:: Supplied data ::
-- ==== Sys2Proof/Decode.lean ====
section
/-! DEFINITION. The decoder of instruction words (R28 to R38, R53 to R64), of frames (R386, R387) and of host messages
(R399, R424), and beside it the encoder, written from the same tables. -/

namespace Sys2Proof

/-! ## Fields of the instruction word (R28) -/

/-- ENG, bits 63:61. -/
def engOf (w : Word) : Nat := (w.extractLsb' 61 3).toNat

/-- MAJOR, bits 59:55. -/
def majOf (w : Word) : Nat := (w.extractLsb' 55 5).toNat

/-- MINOR, bits 54:49. -/
def minOf (w : Word) : Nat := (w.extractLsb' 49 6).toNat

/-- S, N and PRED. -/
def hdrOf (w : Word) : Hdr := { s := w.getLsbD 60, n := w.getLsbD 48, pred := w.extractLsb' 45 3 }

/-- Body of format F3. -/
def f3Of (w : Word) : F3 :=
  { d := w.extractLsb' 35 10, a := w.extractLsb' 25 10, b := w.extractLsb' 15 10, c := w.extractLsb' 5 10,
    ty := w.extractLsb' 2 3, rm := w.extractLsb' 0 2 }

/-- Body of format FI. -/
def fiOf (w : Word) : FI := { d := w.extractLsb' 35 10, a := w.extractLsb' 25 10, imm := w.extractLsb' 0 25 }

/-- Body of format FL. -/
def flOf (w : Word) : FL := { d := w.extractLsb' 35 10, imm := w.extractLsb' 0 35 }

/-- Body of format FB. -/
def fbOf (w : Word) : FB := { d := w.extractLsb' 35 10, z := w.extractLsb' 25 10, off := w.extractLsb' 0 25 }

/-- Body of format FM. -/
def fmOf (w : Word) : FM :=
  { d := w.extractLsb' 35 10, a := w.extractLsb' 25 10, b := w.extractLsb' 15 10, sz := w.extractLsb' 13 2,
    v := w.extractLsb' 12 1, off := w.extractLsb' 0 12 }

/-- Body of format FE. -/
def feOf (w : Word) : FE :=
  { kp := w.extractLsb' 39 6, kc1 := w.extractLsb' 33 6, kc2 := w.extractLsb' 27 6, kc3 := w.extractLsb' 21 6,
    bnd := w.extractLsb' 13 8, x := w.extractLsb' 3 10, ch := w.extractLsb' 0 3 }

/-- Body of format FW. -/
def fwOf (w : Word) : FW :=
  { pd := w.extractLsb' 42 3, all := w.extractLsb' 41 1, wmask := w.extractLsb' 37 4, timeout := w.extractLsb' 17 20,
    z := w.extractLsb' 0 17 }

/-- Body of format FS. -/
def fsOf (w : Word) : FS := { d := w.extractLsb' 35 10, a := w.extractLsb' 25 10, num := w.extractLsb' 0 25 }

/-- NUM of an FS word. -/
def numOf (w : Word) : Nat := (w.extractLsb' 0 25).toNat

/-- NUM[3:0], the selector of WINCFG and VQUERY (R117, R123). -/
def numLow (w : Word) : Nat := (w.extractLsb' 0 4).toNat

/-! ## The opcode map (R56 to R62)

Instr has more constructors than Lean's run-time system can number, so the definitions that build an instruction are not
compiled; the kernel evaluates them. -/

noncomputable section

/-- MAJOR 0 of the control core (R56). -/
def decCc0 (min : Nat) (h : Hdr) (w : Word) : Option Instr :=
  match min with
  | 0 => some (.ccAdd h (f3Of w))
  | 1 => some (.ccSub h (f3Of w))
  | 2 => some (.ccAnd h (f3Of w))
  | 3 => some (.ccOr h (f3Of w))
  | 4 => some (.ccXor h (f3Of w))
  | 5 => some (.ccShl h (f3Of w))
  | 6 => some (.ccShr h (f3Of w))
  | 7 => some (.ccSar h (f3Of w))
  | 8 => some (.ccMul h (f3Of w))
  | 9 => some (.ccMulh h (f3Of w))
  | 10 => some (.ccDiv h (f3Of w))
  | 11 => some (.ccDivu h (f3Of w))
  | 12 => some (.ccRem h (f3Of w))
  | 13 => some (.ccRemu h (f3Of w))
  | 14 => some (.ccMin h (f3Of w))
  | 15 => some (.ccMax h (f3Of w))
  | 16 => some (.ccMinu h (f3Of w))
  | 17 => some (.ccMaxu h (f3Of w))
  | 18 => some (.ccSel h (f3Of w))
  | _ => none

/-- MAJOR 1 of the control core (R56). -/
def decCc1 (min : Nat) (h : Hdr) (w : Word) : Option Instr :=
  match min with
  | 0 => some (.ccAddi h (fiOf w))
  | 1 => some (.ccAndi h (fiOf w))
  | 2 => some (.ccOri h (fiOf w))
  | 3 => some (.ccXori h (fiOf w))
  | 4 => some (.ccShli h (fiOf w))
  | 5 => some (.ccShri h (fiOf w))
  | 6 => some (.ccSari h (fiOf w))
  | 7 => some (.ccMuli h (fiOf w))
  | 8 => some (.ccLui h (fiOf w))
  | _ => none

/-- MAJOR 2 of the control core (R56). -/
def decCc2 (min : Nat) (h : Hdr) (w : Word) : Option Instr :=
  match min with
  | 0 => some (.ccCmpEq h (f3Of w))
  | 1 => some (.ccCmpNe h (f3Of w))
  | 2 => some (.ccCmpLt h (f3Of w))
  | 3 => some (.ccCmpLe h (f3Of w))
  | 4 => some (.ccCmpLtu h (f3Of w))
  | 5 => some (.ccCmpLeu h (f3Of w))
  | 6 => some (.ccCmpiEq h (fiOf w))
  | 7 => some (.ccCmpiNe h (fiOf w))
  | 8 => some (.ccCmpiLt h (fiOf w))
  | 9 => some (.ccCmpiLe h (fiOf w))
  | 10 => some (.ccCmpiLtu h (fiOf w))
  | 11 => some (.ccCmpiLeu h (fiOf w))
  | 12 => some (.ccPand h (f3Of w))
  | 13 => some (.ccPor h (f3Of w))
  | 14 => some (.ccPxor h (f3Of w))
  | 15 => some (.ccPnot h (f3Of w))
  | _ => none
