-- ==== Sys2Proof/Machine/State.lean ====
section
/-! DEFINITION. The state of one device (eight dies of 32 cores, four hubs) as plain data, the reasons a step can stop, and
the state right after reset. -/

namespace Sys2Proof.Machine

/-- Things by number: pairs of key and value, keys rising. A key that is not listed has a default that the reader names. -/
abbrev Table (α : Type) := List (Nat × α)

/-- A store of bytes by address: addresses rising, no byte listed that is zero (an unlisted byte reads zero, entry 2). -/
abbrev Memory := List Host.Cell

/-- The trap causes of R406. -/
inductive Cause where
  | none | illegalOp | illegalEng | reservedField | viewRange | align | bufferAccess
  | prot | sealed | orderKind | staleHandle | regionMixed | format
  | boundOverrun | claimBusy | claimShape | notCommitted | nondeterministic
  | vintageSpace | vintageState | uncorrectable | checksum | checkerMismatch
  | windowFull | fabricNack | linkDown
  deriving DecidableEq, Repr

/-- What a trap records beside its cause (R101, R257, R258): ERROR, EINFO, QKIND, QIDX, QPOS and COND. -/
structure TrapInfo where
  cause : Cause
  error : Nat
  info  : Word
  qkind : Nat
  qidx  : Nat
  qpos  : Nat
  cond  : Nat
  deriving DecidableEq, Repr

/-- The kinds of page (R315). -/
inductive PageKind where
  | so | rc | un
  deriving DecidableEq, Repr

/-- The agents whose accesses the consistency rules order (R311). The AP of a shard is named by its task's window and serial and the
shard's number: a core that goes on to another task is another agent. -/
inductive AgentId where
  | ctx (die set : Nat)
  | ap (wdie serial shard : Nat)
  | cmd (die core id : Nat)
  | copier (die : Nat)
  | pager (hub : Nat)
  | host
  | remote (dev : Nat)
  deriving DecidableEq, Repr

/-- The operations of the AMO groups (R112, R142), in the order of their minors. -/
inductive AmoOp where
  | add | and | or | xor | min | max | minu | maxu | swap | cas | fadd
  deriving DecidableEq, Repr

/-- The words that update a barrier object (R145), and the bytes an engine lands (R146). -/
inductive BarOp where
  | init | exp | arr | land
  deriving DecidableEq, Repr

/-- Where a value read from memory goes. -/
inductive RegDst where
  | none
  | cc (set reg : Nat)
  | ap (reg : Nat)
  deriving DecidableEq, Repr

/-- One thing a result does when it lands (R33, R102, R372, R373). -/
inductive RegWrite where
  | cc (set reg : Nat) (v : Word)
  | ccPred (set reg : Nat) (b : Bool)
  | ap (reg : Nat) (v : Word)
  | apPred (reg : Nat) (b : Bool)
  | apMaskOr (reg : Nat) (v : Word)
  | apMaskClear (reg : Nat)
  | space (off : Nat) (bytes : List Byte)
  | latch (n : Nat) (v : Vec)
  | latchOf (n off size : Nat)
  | latchPart (n at_ : Nat) (bytes : List Byte)
  | xpPred (reg : Nat) (b : Bool)
  | xpMask (reg : Nat) (v care : Mask)
  | offset (reg : Nat) (v : BitVec 32)
  | offsetAdd (reg : Nat) (v : BitVec 32)
  | view (n : Nat) (v : Word)
  | buf (b off : Nat) (bytes : List Byte)
  | wp (ch n : Nat)
  | deferOvf
  | cond (p : Proc) (i : Nat) (zero : Bool) (parts : List (Nat × Nat)) (agent : AgentId) (seq start : Nat)
  | load (dst : RegDst) (signed : Bool) (parts : List (Nat × Nat)) (agent : AgentId) (seq pc : Nat)
  | seen (p : Proc) (i : Nat) (holds : Bool) (start : Nat)
  deriving DecidableEq, Repr

/-- A result issued and not yet landed: the cycle in which its word issued and the word's address, its landing cycle and what it
writes. -/
structure Landing where
  at_    : Nat
  pc     : Nat
  due    : Nat
  writes : List RegWrite
  deriving DecidableEq, Repr

/-- A value: NaN, an infinity, or sign, mantissa and binary exponent of an exact number. -/
inductive FVal where
  | nan
  | inf (neg : Bool)
  | fin (neg : Bool) (m : Nat) (e : Int)
  deriving DecidableEq, Repr

/-- Elements written into one block of a block-scaled page (R83, R84): the addresses of its 32 element bytes and of its scale byte, the
place of the first element written, and the values. -/
structure BlockPut where
  pa    : Nat
  scale : Nat
  first : Nat
  vals  : List FVal
  deriving DecidableEq, Repr

/-- What a write does when it is performed at its home (R312); blocks of the coded formats are decoded, changed and encoded again there
as one access (R84 to R86, R318). -/
inductive WriteAct where
  | bytes (parts : List (Nat × List Byte))
  | amo (op : AmoOp) (pa size : Nat) (operand cmp : Word) (agent : Agent) (dst : RegDst) (pc : Nat)
  | barrier (op : BarOp) (pa : Nat) (v : Word) (pc : Nat)
  | blocks (code : Nat) (bs : List BlockPut)
  | planes (geom : Nat) (runs : List (Nat × Nat)) (first : Nat) (vals : List FVal)
  deriving DecidableEq, Repr

/-- How far some accesses have come (R315): the cycles before which no access ordered after them may be performed, a read or a write, and
those before which such a write may not be visible to its die and to its core. -/
structure Reach where
  rd   : Nat
  wr   : Nat
  die  : Nat
  core : Nat
  deriving DecidableEq, Repr

/-- A write issued and not yet performed at its home: who issued it, its place in the order of issue and the cycle of its issue, the cycle
in which it reaches its home hub with its translation made, the cycles in which it has entered its core's memory port and its die's memory
interface, the cycle in which it is performed, and its page's kind. -/
structure Pending where
  id      : Nat
  agent   : AgentId
  die     : Nat
  core    : Nat
  seq     : Nat
  at_     : Nat
  hubAt   : Nat
  coreAt  : Nat
  dieAt   : Nat
  due     : Nat
  kind    : PageKind
  release : Bool
  act     : WriteAct
  deriving DecidableEq, Repr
:::
◆ **What you should do**: Go through the data above line by line, count those that contain the string "zero", and reply with the count only.

◆ **Your solution**: 2